Morbidity after pelvic exenteration for gynecological malignancies: a retrospective multicentric study of 230 patients.

Int J Gynecol Cancer

*Department of Gynecology and Gynecological Oncology, Campus Mitte (CCM) and Campus Benjamin Franklin (CBF), Charitè University, Berlin, Germany; †Gynecologic Oncology Unit, S. Orsola-Malpighi Hospital, Alma Mater Studiorum University of Bologna, Bologna, Italy; ‡Department of Radiooncology, Campus Mitte (CCM) and Campus Virchow (CVK), Charitè University, Berlin, Germany; §Gynecologic Oncology Unit, Catholic University of the Sacred Heart, Rome, Italy; ∥Università di Milano, Fondazione Policlinico Milano, Milan, Italy; ¶Department of Urology, S. Orsola-Malpighi Hospital, Alma Mater Studiorum University of Bologna, Bologna, Italy; and #Gynecologic Oncology Unit, Catholic University of the Sacred Heart, Campobasso, Italy.

Published: January 2014

Objective: Our study purpose was to evaluate morbidity and postoperative mortality in patients who underwent pelvic exenteration (PE) for primary or recurrent gynecological malignancies.

Methods: We identified 230 patients who underwent PE, referred to the gynecological oncology units of 4 institutions: Charitè University in Berlin, Friedrich-Schiller University in Jena, S. Orsola-Malpighi University in Bologna, and Catholic University in Rome and in Campobasso.

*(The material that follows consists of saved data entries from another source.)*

-- ==== Sys2Proof/Machine/Dispatch.lean ====
section
/-!
DEFINITION. The dispatch from an instruction to its meaning: one arm per constructor, each one direct call.
-/

namespace Sys2Proof.Machine
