-- ==== Sys2Proof/Machine/Turns.lean ====
section
/-!
DEFINITION. A step: which turn comes next, the fetch of a slot's word, and the passing of cycles with the counts that follow it
(R20, R42, R275, R353, R409, R416; log entry 2).
-/

namespace Sys2Proof

/-- The turn that comes when none is chosen ahead: any order of issue, of events and of cycles that the rules leave open is some
sequence of these (R20; log entry 2). -/
opaque Config.turn (draw : Nat) : Machine.Turn

namespace Machine

/-! ### The passing of cycles -/

/-- PTP_NOW advanced by a number of nanoseconds (R42). -/
def ptpAfter (now : Word) (ns : Nat) : Word :=
  let t := now.toNat % 2 ^ 32 + ns
  BitVec.ofNat 64 ((now.toNat / 2 ^ 32 + t / 1000000000) * 2 ^ 32 + t % 1000000000)

/-- The cycle counter, PTP_NOW and the links' time without progress after `n` cycles; a cycle lasts 16000 / (940 · clock)
nanoseconds. -/
def Units.elapse (u : Units) (n : Nat) : Units :=
  let d := 940 * u.clock
  let t := u.frac + n * 16000
  { u with
    cycle := u.cycle + n, ptp := ptpAfter u.ptp (t / d), frac := t % d
    links := u.links.map fun (q : Nat × Link) => (q.1, if q.2.buf = [] then q.2 else { q.2 with stall := q.2.stall + n }) }

/-- The detector's count and the snapshot period of a region after `n` cycles: not while it is frozen or stopped, the former not while
it is idle (R416, R418, R431). -/
def Region.elapse (r : Region) (idle : Bool) (n : Nat) : Region :=
  if !r.acts then r else { r with idle := if idle then r.idle else r.idle + n, snapAge := r.snapAge + n }

/-- Whether the filler of a window holds a row for it; of the network, whether a command has rows to come. -/
def Core.fillerHolds (k : Core) (w : Nat) : Bool :=
  let x := k.plane.party w true
  match field x 31 28 with
  | 1 =>
    let a := field x 19 12 * 4 + field x 9 8
    (k.portsOf a).all fun p => p.2.win = w || k.portReady p.2
  | 2 =>
    let y := k.gen (field x 7 0)
    (match y.cur with | some q => q.fills && q.win = w && y.rowLanded q y.row | none => false)
  | 3 => k.inBeats (field x 7 0) ≠ []
  | 5 => k.eng.net.any fun m => m.op = 0x359 && m.win = w && m.running && !m.ended && m.acked < m.total
  | _ => false

/-- Whether the party behind a channel of PROF holds data and finds no space (R275): a window, an outbound route end, a request
channel or a generator. -/
def Fabric.backed (f : Fabric) (c chan : Nat) : Bool :=
  let k := f.core c
  let n := chan % 256
  match chan / 256 with
  | 0 => k.freeRows n = 0 && k.fillerHolds n
  | 1 =>
    k.outBeats n ≠ [] &&
      (match f.peerOf k.regionId n with | some d => f.recvDepth k.regionId n ≤ ((f.core d).inBeats n).length | none => true)
  | 2 => f.freeSlots c n = 0 && k.askers.any fun q => q.chan = n
  | _ =>
    let y := k.gen n
    match y.cur with
    | some q => if q.fills then k.freeRows q.win = 0 && y.rowLanded q y.row else k.credits = 0 && 0 < k.readable q.win
    | none => false

/-- A count of 48 bits that saturates (R435). -/
def satAdd48 (a b : Nat) : Nat := min (a + b) (2 ^ 48 - 1)

/-- The counters of a channel after `n` cycles: one of moving when something has crossed it since, the others of full or empty. -/
def Prof.elapse (p : Prof) (backed : Bool) (n : Nat) : Prof :=
  if !p.running then { p with moved := false }
  else
    let m := if p.moved then min n 1 else 0
    { p with
      moved := p.moved && n = 0
      moving := satAdd48 p.moving m
      full := if backed then satAdd48 p.full (n - m) else p.full
      empty := if backed then p.empty else satAdd48 p.empty (n - m) }

/-- The machine's counts after `n` cycles. -/
def Fabric.elapse (f : Fabric) (n : Nat) : Fabric :=
  let count (q : Nat × Core) : Nat × Core :=
    if q.2.dbg.frozen || q.2.dbg.prof = [] then q
    else (q.1, { q.2 with dbg := { q.2.dbg with prof := q.2.dbg.prof.map fun p => p.elapse (f.backed q.1 p.chan) n } })
  { cores := f.cores.map count
    units := { f.units.elapse n with regions := f.units.regions.map fun q => (q.1, q.2.elapse (f.regionIdle q.1) n) } }

/-! ### Fetch (R113) -/

/-- The entry of a slot of the block that an agent runs: its word, and the instruction that the word holds. -/
def Fabric.fetch (f : Fabric) (who : Agent) (slot : Nat) : Option (Word × Option Instr) := do
  let k := f.core who.core
  let e ← k.exec who
  let b ← k.blockOf who e
  let x ← b.slots.find? fun q => q.1 = slot
  return x.2

/-- A slot offered to issue: its instruction executes with `acting` telling which slot it is. A slot that is not there is no turn. -/
def State.issue (s : State) (who : Agent) (slot : Nat) : Host.Outcome State Fault Refusal :=
  match s.fab.fetch who slot with
  | none => .next s
  | some (_, none) => .fault .illegalWord
  | some (_, some i) =>
    match exec i { s with run := { s.run with acting := some (who, slot) } } with
    | .next t => .next { t with run := { t.run with acting := none } }
    | r => r

/-- One turn. -/
def State.turn (s : State) (t : Turn) : Host.Outcome State Fault Refusal :=
  match t with
  | .issue who slot => s.issue who slot
  | .event i => exec i s
  | .elapse n => .next { s with fab := s.fab.elapse n }

/-- The next turn and the state in which it happens. -/
def State.nextTurn (s : State) : Turn × State :=
  match s.run.turns with
  | t :: r => (t, { s with run := { s.run with turns := r } })
  | [] => (Config.turn s.run.draw, { s with run := { s.run with draw := s.run.draw + 1 } })

/-! ### A place for one instruction -/

/-- The kind of block in which a word may stand in slot 0: an actor's, a sequencer's or a configuration block (Table 4-11). -/
def kindFor (i : Instr) : Nat :=
  match [1, 0, 2].find? fun k => wordFails k 0 127 i == [] with | some k => k | none => 0

/-- A block of one word, and the word after it of an instruction of two. -/
def oneBlock (kind : Nat) (w : Nat) : Block :=
  ⟨BitVec.ofNat 128 (kind <<< 8 + 1 <<< 10), [BitVec.ofNat 64 w, BitVec.ofNat 64 (w / 2 ^ 64)]⟩

/-- Tokens in every operand buffer of slot 0: the predicate's is what the instruction asks for. -/
def fullBufs (pred : Nat) : Sparse Arrival :=
  [(0, .tok {}), (1, .tok {}), (2, .tok {}), (3, .tok ⟨if pred = 1 then 1 else 0, false⟩)]

/-- A core on which the block stands in progress at its slot 0: of actor 0, which has every port on window 0, or of the
sequencer. -/
def fetchCore (b : Block) (pred : Nat) : Core :=
  let g : Group :=
    { record := 0, context := 0, region := 0, group := 0, stage := 0, gang := 0, slice := 0, decl := false, stack := 0
      blocks := [b], rows := [] }
  let e : Exec := { bufs := fullBufs pred }
  let ports : Sparse PortCfg := (List.range 16).map fun n => (n, ⟨0, false, 0⟩)
  if b.kind = 1 then
    { group := some g
      plane := { wins := [(0, ⟨0, 1, 0, 0, none⟩)], ports := ports, actors := [(0, ⟨0, 0, none, false⟩)] }
      actors := [(0, { firing := some { exec := e } })] }
  else
    { group := some g, seq := { phase := .run, exec := some e }, kindling := if b.kind = 2 then .program else .empty
      plane := { wins := [(0, ⟨0, 1, 0, 0, none⟩)] } }

/-- The machine with an instruction's words in a block in progress on core 0 of die 0, and the offer of its slot as the next turn. -/
def State.place (s : State) (nbits w : Nat) : State :=
  match decodeTableWord nbits w with
  | none =>
    { s with
      fab := { s.fab with cores := sset s.fab.cores 0 (fetchCore (oneBlock 1 (w % 2 ^ nbits)) 0) }
      run := { s.run with turns := [.issue (.actor 0 0) 0] } }
  | some i =>
    let k := kindFor i
    { s with
      fab := { s.fab with cores := sset s.fab.cores 0 (fetchCore (oneBlock k (w % 2 ^ nbits)) (commonFields i).pred) }
      run := { s.run with turns := [.issue (if k = 1 then .actor 0 0 else .seq 0) 0] } }

end Machine

end Sys2Proof
end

Results: The median age was 55 years. The tumor site was the cervix in 177 patients, the endometrium in 28 patients, the vulva in 16 patients, and the vagina in 9 patients. Sixty-eight anterior, 31 posterior, and 131 total PEs were performed in 116 women together with hysterectomy. A total of 82.6% of the patients required blood transfusion. The mean operative time was 446 (95-970) minutes, and the median hospitalization was 24 (7-210) days. We noted a major complication rate of 21.3% (n = 49). We registered 7 perioperative deaths (3%) calculated within 30 days. The operation was performed within clear margins in 166 patients (72.2%). The overall mortality rate depending on tumor site at the end of the study was 75% for vulvar cancer, 57.6% for cervical cancer, 55.6% for vaginal cancer, and 53.6% for endometrial cancer.

Conclusions: Although an important effort for surgeons and for patients, PE remains a therapeutic option with an acceptable complication rate and postoperative mortality. A strict selection of patients is mandatory to reach adequate surgical and oncologic outcomes.